Although a Catholic, this adventurous, politically rather inept prince had always cultivated close ties with the Ukrainian Orthodox and soon after his election he made it clear that he intended to limit or even break off ties with Poland. Fearful of losing their access to the vast eastern lands, the Poles resorted to force and invaded Podilia and Volhynia. They also sought to undermine Svidrigaillo internally by organizing a pro-Polish party among the Lithuanians. This faction declared the election of Svidrigaillo as grand prince to be illegal and proceeded to elect Sigismund of Starodub, the younger brother of Vytautas, to the office. Consequently, in 1432, the Grand Principality split into two enemy camps: the ethnic Lithuanian areas sided with Sigismund while the Ukrainians backed Svidrigaillo.The issues that separated these two camps were of crucial importance. Would the union of Poland and Lithuania continue to exist? Would the Ukrainians, by retaining Svidrigaillo on the throne, attain dominance in the Grand Principality? Or would the Poles gain access to the Grand Principarity’s vast, open Ukrainian lands? After some desultory fighting, negotiations ensued in which Sigismund and the pro-Polish side gained the advantage. By granting the Orthodox nobles the same rights that the Catholics enjoyed, Sigismund won over many of Svidrigaillo’s Ukrainian followers. When Svidrigaillo employed terror tactics, such as the burning alive of Herasym, the metropolitan of Smolensk, he only encouraged more defections, which eventually led to his defeat. As a result of this conflict, another Ukrainian land, Podilia, came under Polish control. However, Volhynia, whose populace fiercely resisted the Polish invaders, remained a part of the Grand Principality. In any case, it was obvious that Polish influence and pressure had severely disturbed the previously placid relations between the Lithuanians and Ukrainians of the principality.
In the mid 15th century, relations between the Lithuanian and Ukrainian elites took a turn for the worse, especially after the new Grand Prince, Casimir Jagiełło, instituted another series of centralizing reforms.

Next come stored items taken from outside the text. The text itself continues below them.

-- ==== Sys2Proof/Tests/Slice0.lean ====
section
/-! SUPPORT. Tests of the model against the spec's encodings and worked vectors, and a witness for the hypotheses of
every statement. -/

namespace Sys2Proof.Tests

open Sys2Proof Sys2Proof.Machine

set_option Elab.async false

/-- The state one step after the code is placed at PC. -/
def after (code : List Byte) (s : State) : Option State :=
  match step (s.putCode s.pc code) with
  | .next t => some t
  | .fault _ | .refused _ => none

/-- The fault of the step after the code is placed at PC. -/
def stopOf (code : List Byte) (s : State) : Option Fault :=
  match step (s.putCode s.pc code) with
  | .fault e => some e
  | .next _ | .refused _ => none

/-- An instruction run alone. -/
def ran (i : Instr) (s : State) : Option State :=
  match exec i s with
  | .next t => some t
  | .fault _ | .refused _ => none

/-- The fault of an instruction run alone. -/
def faultOf (i : Instr) (s : State) : Option Fault :=
  match exec i s with
  | .fault e => some e
  | .next _ | .refused _ => none

/-! ## WellFormed: an ill-formed term for each check -/

/-- 47_control_flow.md R353, 42_load8.md R200, 40_instruction_cycle.md R135, 30_encoding.md R116, R123. -/
theorem test_ill_formed :
    (Instr.rstP 0).wf = false ∧ (Instr.ldXX .ix .b .c).wf = false ∧ (Instr.prefixDiscarded .ix 0x21).wf = false ∧
    (Instr.prefixDiscarded .iy 0xDD).wf = false ∧ (Instr.prefixDiscarded .iy 0xFD).wf = false ∧
    (Instr.idxCbOther .ix 0 0x06).wf = false ∧ (Instr.edOther 0xB0).wf = false ∧ (Instr.edOther 0x73).wf = false := by
  decide

/-- R128: a prefix or escape byte alone is no instruction. -/
theorem test_decoder_rows_ill_formed :
    Instr.cbEscape.wf = false ∧ Instr.edEscape.wf = false ∧ Instr.ddPrefix.wf = false ∧ Instr.fdPrefix.wf = false ∧
    (Instr.cbEscapeIndexed .ix).wf = false := by
  decide

theorem test_well_formed :
    (Instr.rstP 7).wf = true ∧ (Instr.ldXX .ix .b .lo).wf = true ∧ (Instr.ldXX .iy .hi .a).wf = true ∧
    (Instr.prefixDiscarded .ix 0xEB).wf = true ∧ (Instr.idxCbOther .ix 0 0x07).wf = true ∧
    (Instr.edOther 0x54).wf = true := by
  decide

/-! ## Decoding words written out bit by bit -/

/-- Rows of regime `main`, from the `encoding` column of the opcode table, field by field. -/
theorem test_decode_main_1 :
    decode [0b00000000] = .ok (.nop, []) ∧
    decode [0b00_10_0001, 0b00110110, 0b10011000] = .ok (.ldRrNn .hl 0x9836, []) ∧
    decode [0b00000010] = .ok (.ldMemBcA, []) ∧
    decode [0b00010010] = .ok (.ldMemDeA, []) ∧
    decode [0b00001010] = .ok (.ldAMemBc, []) ∧
    decode [0b00011010] = .ok (.ldAMemDe, []) ∧
    decode [0b00_01_0011] = .ok (.incRr .de, []) ∧
    decode [0b00_00_1011] = .ok (.decRr .bc, []) ∧
    decode [0b00_11_1001] = .ok (.addHlRr .sp, []) ∧
    decode [0b00_011_100] = .ok (.incR .e, []) ∧
    decode [0b00110100] = .ok (.incMemHl, []) ∧
    decode [0b00_010_101] = .ok (.decR .d, []) ∧
    decode [0b00110101] = .ok (.decMemHl, []) ∧
    decode [0b00_001_110, 0b00111101] = .ok (.ldRN .c 0x3D, []) :=
  ⟨rfl, rfl, rfl, rfl, rfl, rfl, rfl, rfl, rfl, rfl, rfl, rfl, rfl, rfl⟩

/-- Rows of regime `main`, from the `encoding` column of the opcode table, field by field. -/
theorem test_decode_main_2 :
    decode [0b00110110, 0b01001000] = .ok (.ldMemHlN 0x48, []) ∧
    decode [0b00000111] = .ok (.rlca, []) ∧
    decode [0b00001111] = .ok (.rrca, []) ∧
    decode [0b00010111] = .ok (.rla, []) ∧
    decode [0b00011111] = .ok (.rra, []) ∧
    decode [0b00001000] = .ok (.exAfAf, []) ∧
    decode [0b00010000, 0b11110110] = .ok (.djnz 0xF6, []) ∧
    decode [0b00011000, 0b11110110] = .ok (.jr 0xF6, []) ∧
    decode [0b001_11_000, 0b11110110] = .ok (.jrCc .c 0xF6, []) ∧
    decode [0b00100010, 0b01001100, 0b11011010] = .ok (.ldMemNnHl 0xDA4C, []) ∧
    decode [0b00101010, 0b01001101, 0b11011101] = .ok (.ldHlMemNn 0xDD4D, []) ∧
    decode [0b00110010, 0b01001110, 0b11100000] = .ok (.ldMemNnA 0xE04E, []) ∧
    decode [0b00111010, 0b01001111, 0b11100011] = .ok (.ldAMemNn 0xE34F, []) ∧
    decode [0b00100111] = .ok (.daa, []) :=
  ⟨rfl, rfl, rfl, rfl, rfl, rfl, rfl, rfl, rfl, rfl, rfl, rfl, rfl, rfl⟩

/-- Rows of regime `main`, from the `encoding` column of the opcode table, field by field. -/
theorem test_decode_main_3 :
    decode [0b00101111] = .ok (.cpl, []) ∧
    decode [0b00110111] = .ok (.scf, []) ∧
    decode [0b00111111] = .ok (.ccf, []) ∧
    decode [0b01_111_010] = .ok (.ldRR .a .d, []) ∧
    decode [0b01_010_110] = .ok (.ldRMemHl .d, []) ∧
    decode [0b01110_101] = .ok (.ldMemHlR .l, []) ∧
    decode [0b01110110] = .ok (.halt, []) ∧
    decode [0b10000_001] = .ok (.addAR .c, []) ∧
    decode [0b10000110] = .ok (.addAMemHl, []) ∧
    decode [0b11000110, 0b01000101] = .ok (.addAN 0x45, []) ∧
    decode [0b10001_010] = .ok (.adcAR .d, []) ∧
    decode [0b10001110] = .ok (.adcAMemHl, []) ∧
    decode [0b11001110, 0b01100110] = .ok (.adcAN 0x66, []) ∧
    decode [0b10010_011] = .ok (.subR .e, []) :=
  ⟨rfl, rfl, rfl, rfl, rfl, rfl, rfl, rfl, rfl, rfl, rfl, rfl, rfl, rfl⟩
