-- ==== Sys2Proof/Machine/Engine.lean ====
section
/-!
DEFINITION. What engine operations share: the enclave service block (11 R293), timelines (06 R174, R176; 07 R190), fault
records (11 R303), suspension (11 R304), and streams going down (14 R360, R361).
-/
namespace Sys2Proof.Machine

/-- Runs effects and keeps the state reached, with the result or the stop. -/
def X.run' {α : Type} (x : X α) (s : State) : Except Stop α × State :=
  match x s with
  | .ok a s' => (.ok a, s')
  | .error e s' => (.error e, s')

/-- Runs effects that the hardware drops when they stop: the state before stands. -/
def X.orKeep (x : X Unit) (s : State) : State := match x s with | .ok _ s' => s' | .error _ _ => s

/-! ## The service block (11 Table 11.7) -/

def serviceView : Nat := 0x1FFFFFFBFFC0000
def serviceOff : Nat := 0x10000

/-- The service block lies in the root frame, which is reached through stage 2 (R293). -/
def svcPlace (enc : BitVec 16) (off : Nat) (k : Kind) : X Nat := do
  let s ← get
  match s.enclave? enc with
  | none => X.trapN cStage2 0
  | some e => do
    let r ← stage2 enc (serviceView + serviceOff + off) (e.s1Root + serviceOff + off) k
    let s ← get
    let p := s.potOf r.1
    if !((p.state = .owned || p.state = .pool) && p.owner = enc) then X.trapN cOwner (serviceView + serviceOff + off)
    pure (s.redirect r.1)

/-- A field of the block, as hardware that acts on a die reads it: what the die's clock covers there stands at home first, and
what clock `c` names, which the hardware has acquired (R256, R293). -/
def svcRead (enc : BitVec 16) (die off n : Nat) (c : Clock := .zero) : X Nat := do
  let pa ← svcPlace enc off .r
  let s ← get
  let v := (s.clockOf die).join c
  let s := { s with mem := s.mem.toHome fun f => covers v f && (List.range n).any fun i => f.touches (pa + i) }
  match badData s pa with
  | some k => X.trapN k (serviceView + serviceOff + off)
  | none => do
    set s
    pure (s.mem.homeNat pa n)

def svcWrite (enc : BitVec 16) (die off x n : Nat) : X Unit := do
  let pa ← svcPlace enc off .w
  let s ← get
  let s := s.markDirty pa
  set { s with mem := s.mem.hwWrite die (natCells pa x n) }

/-! ## The page pool, and fills that begin (R300, R302) -/

/-- Pops the pool stack (R300): the IPA. -/
def popPool (f : Fill) : X Nat := do
  let base ← svcRead f.enc f.die 0x20 8
  let top ← svcRead f.enc f.die 0x30 4
  X.check (decide (top ≠ 0)) cEngine
  let ipa ← readHome (hwCtx f.enc f.die) (bv64 (base + 8 * (top - 1))) 8
  svcWrite f.enc f.die 0x30 (top - 1) 4
  pure ipa

def pushPool (f : Fill) (ipa : Nat) : X Unit := do
  let base ← svcRead f.enc f.die 0x20 8
  let top ← svcRead f.enc f.die 0x30 4
  writeHome (hwCtx f.enc f.die) (bv64 (base + 8 * top)) ipa 8
  svcWrite f.enc f.die 0x30 (top + 1) 4

/-- A fill begins: FILL is set in its leaf, and a page is popped from the pool before the drive is read (R302, steps 1 and 3); a
fill whose pop fails has none. -/
def State.beginFill (s : State) (f : Fill) : State :=
  let s := if s.mem.homeNat f.leaf 8 = f.old.toNat then s
    else { s.markDirty f.leaf with mem := s.mem.hwWrite f.die (natCells f.leaf f.old.toNat 8) }
  match popPool f s with
  | .ok ipa t => { t with fills := t.fills ++ [{ f with page := some ipa }] }
  | .error _ t => { s.keepClaims t with fills := s.fills ++ [f] }

/-- The fills that walks have started begin. -/
def State.beginFills (s : State) (fs : List Fill) : State := fs.foldl (fun s f => s.beginFill f) s

/-- The state before effects that stopped for a fill, with what their walks have done in `t`: frames claimed and fills begun
(R285, R289, R302). -/
def State.keepWalk (s t : State) : State :=
  { s.keepClaims t with nextId := t.nextId }.beginFills (t.fills.drop s.fills.length)

/-! ## Records (07 R188 to R194) -/

/-- Bits [lo + n - 1 : lo] of the 8-byte word at `o` of a record. -/
def Rec.f (r : Rec) (o lo n : Nat) : Nat := fieldN (bytesNat ((r.bytes.drop o).take 8)) lo n
def Rec.w (r : Rec) (o : Nat) : Nat := bytesNat ((r.bytes.drop o).take 8)

/-! ## Timelines -/

def Enclave.timeline? (e : Enclave) (i : Nat) : Option Timeline := e.timelines[i]?

/-- The partition of an enclave. -/
def State.partOf (s : State) (e : BitVec 16) : Nat := match s.enclave? e with | some x => x.part | none => 0

/-- The release that an engine makes at a scope, of the writes that clock `c` covers: at scope 9 those to host memory complete, at 10
all of them stand at home (09 Table 9.1). -/
def State.engineRelease (s : State) (scope : Nat) (c : Clock) : State :=
  if scope < 9 then s
  else { s with mem := s.mem.toHome fun f => covers c f && (decide (10 ≤ scope) || f.bytes.any fun b => hostByte b.1) }

/-- A timeline becomes max(counter, n), carrying the clock of the release (R176, R190). -/
def State.signal (s : State) (enc : BitVec 16) (i : Nat) (n : Word) (c : Clock) : State :=
  s.onEnclave enc fun e =>
    { e with timelines := e.timelines.modify i fun t =>
        { t with count := if t.count.toNat < n.toNat then n else t.count, clock := t.clock.join c } }

/-! ## Fault records -/

/-- Writes a record into the fault queue; false when there is no room or no queue (R303). -/
def writeFault (enc : BitVec 16) (die : Nat) (r : FaultRec) : X Bool := do
  let base ← svcRead enc die 0x00 8
  let w ← svcRead enc die 0x08 8
  let head ← svcRead enc die 0x10 4
  let tail ← svcRead enc die 0x18 4
  let cap := fieldN w 0 17
  if base = 0 ∨ (tail + 2 ^ 32 - head) % 2 ^ 32 = cap then pure false
  else do
    let at' := BitVec.ofNat 64 (base + 32 * (tail % cap))
    writeHome (hwCtx enc die) at' r.token.toNat 8
    writeHome (hwCtx enc die) (at' + 8) r.word1.toNat 8
    writeHome (hwCtx enc die) (at' + 16) r.va.toNat 8
    writeHome (hwCtx enc die) (at' + 24) r.progress.toNat 8
    svcWrite enc die 0x18 (tail + 1) 4
    if bitN w 44 then
      X.update fun s => s.signal enc (fieldN w 32 12) (BitVec.ofNat 64 ((tail + 1) % 2 ^ 32)) (s.clockOf die)
    pure true

/-- A record is written, or held on chip behind those held already (R303). -/
def State.postFault (s : State) (enc : BitVec 16) (die : Nat) (r : FaultRec) : State :=
  let hold := s.onEnclave enc fun e => { e with held := e.held ++ [{ r with die }] }
  match s.enclave? enc with
  | none => s
  | some e =>
    if !e.held.isEmpty then hold
    else match writeFault enc die r s with
      | .ok true s' => s'
      | _ => hold

/-- The flag record of a task that raised NV, DZ or OF, written now or held, by an open choice; none when FQBASE is 0 (12
R321). -/
def State.postFlags (s : State) (enc : BitVec 16) (die : Nat) (token : Word) (f : BitVec 5) : State :=
  let r : FaultRec := { token, word1 := bv64 (256 * 2), va := 0, progress := f.setWidth 64, die }
  match (X.run' (svcRead enc die 0 8) s).1 with
  | .ok 0 => s
  | _ =>
    let d := s.draw
    if d.1 % 2 = 0 then d.2.postFault enc die r else d.2.onEnclave enc fun e => { e with held := e.held ++ [r] }

def OpKind.recordKind : OpKind → Nat | .record k => k | .cow .. => 5 | .move .. => 5

def Op.token (o : Op) : Word := BitVec.ofNat 64 (o.tok.getD o.id % 2 ^ 32 + o.queue % 2 ^ 16 * 2 ^ 32)

def Op.faultRec (o : Op) (cause : Cause) (va : Word) : FaultRec :=
  { token := o.token, word1 := BitVec.ofNat 64 (cause.toNat + 256 * o.kind.recordKind), va, progress := BitVec.ofNat 64 o.progress }

/-- Where the sending of a suspended operation goes on: at PROGRESS (R365); a collective that has its result has sent all. -/
def Op.suspendSent (o : Op) : Nat := if o.result.isSome then o.sent else o.progress

/-- An operation is suspended at its resume point, and its fault record goes to the fault queue (R303, R304). -/
def State.suspendOp (s : State) (id : Nat) (cause : Cause) (va : Word) : State :=
  match s.op? id with
  | none => s
  | some o =>
    (s.onOp id fun o => { o with state := .suspended, cause, va, stream := none, streams := [], sent := o.suspendSent, cmds := [], stationary := none }).postFault o.enc o.die (o.faultRec cause va)

/-- A task that completes reports the flags NV, DZ and OF (12 R321). -/
def State.reportFlags (s : State) (o : Op) : State :=
  if o.kind = .record 2 ∧ o.flags &&& 28#5 ≠ 0 then s.postFlags o.enc o.die o.token o.flags else s

/-- A running operation has met a fault: its engine stops, and its suspension follows (12 R329). -/
def State.faultOp (s : State) (id : Nat) (cause : Cause) (va : Word) : State :=
  s.onOp id fun o => { o with state := .running, cause, va }

/-- An operation runs, and has met no fault. -/
def Op.live (o : Op) : Bool := decide (o.state = .running) && o.cause == 0

/-- An operation has ended; its signal follows in the queue's order (R190). -/
def State.finishOp (s : State) (id : Nat) (error : Cause) : State := s.onOp id fun o => { o with state := .done, error }

/-! ## Streams (14 R359 to R361, R365) -/

def State.stream (s : State) (k : Nat) : Stream := (alook s.links.streams k).getD {}
def State.onStream (s : State) (k : Nat) (f : Stream → Stream) : State :=
  { s with links := { s.links with streams := aput s.links.streams k (f (s.stream k)) } }

def stIdle : BitVec 3 := 0
def stOpening : BitVec 3 := 1
def stUp : BitVec 3 := 2
def stDown : BitVec 3 := 3
def stRefused : BitVec 3 := 4

/-- Whether an operation uses a stream (R361). -/
def Op.usesStream (o : Op) (k : Nat) : Bool := o.stream == some k || o.streams.contains k

/-- Whether a flit of an operation is not yet acknowledged. -/
def State.unacked (s : State) (id : Nat) : Bool := s.links.streams.any fun x => x.2.kept.any fun y => y.op == some id

/-- A stream goes DOWN: its keys are erased, and the records that use it suspend (R360, R361, R365). Its answers go out under
the link key of the port. -/
def State.streamDown (s : State) (k : Nat) (cause : Cause) : State :=
  let st := s.stream k
  if st.state = stOpening ∨ st.state = stUp then
    let s := s.onStream k fun x =>
      { x with state := stDown, port := 0, txCur := none, txNext := none, txOld := none
               rxCur := none, rxNext := none, kept := [] }
    let s := { s with links := { s.links with rdvOut := s.links.rdvOut.filter (·.1 != k) } }
    (s.ops.filter fun o => o.usesStream k && decide (o.state = .running ∨ o.state = .waiting)).foldl
      (fun s o => s.suspendOp o.id cause o.va) s
  else s

/-- The UP stream of an enclave toward a module (R361). -/
def State.streamTo (s : State) (enc : BitVec 16) (mid : Nat) : Option (Nat × Stream) :=
  s.links.streams.find? fun x => decide (x.2.state = stUp) && x.2.lenc == enc && x.2.pmid.toNat == mid

end Sys2Proof.Machine
end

In 1452 Volhynia, occupied by a Lithuanian army, was transformed, in accordance with Polish models, into a common province, which was governed by an official of the Grand Prince. In 1471, Kiev and its surrounding territories experienced a similar fate. Despite the fruitless protests of Ukrainians to the effect that prestigious Kiev should rule itself or, at least, be governed by a prince rather than an untitled official, it was evident that the last institutional remainders of Kievan Rus’ and of Ukrainian self-rule were quickly disappearing. The rise of MoscowWhile the Lithuanian grand princes cared little about retaining the goodwill of their Ukrainian subjects, the grand princes of Moscow cultivated it. And they were now a power to be reckoned with. By ingratiating themselves for generations with their overlords, the khans of the Golden Horde, the princes of Moscow rose to a position of prominence among the Russian principalities of the northeast. In time they transformed their predominance into control: in 1463, the principality of Iaroslav; in 1474, Rostov; in 1478, rich and vast Novgorod; and in 1485, the last serious Russian rival, the principality of Tver, succumbed to Moscow. With almost all the northeast under its aegis, Moscow cast off, rather anticlimactically, the centuries-old Mongol yoke in 1480. Along with Moscow’s expanding power came the need to rationalize it. Therefore, the so-called Third Rome doctrine was formulated. It proclaimed that Moscow, after the fall of Rome and Constantinople, was destined to be the third – and permanent – holy and universal empire. Meanwhile, Ivan III of Moscow began to title himself “sovereign (gosudar) of all Rus’” and to claim that all the lands that were once a part of Kievan Rus’ should now belong to Moscow.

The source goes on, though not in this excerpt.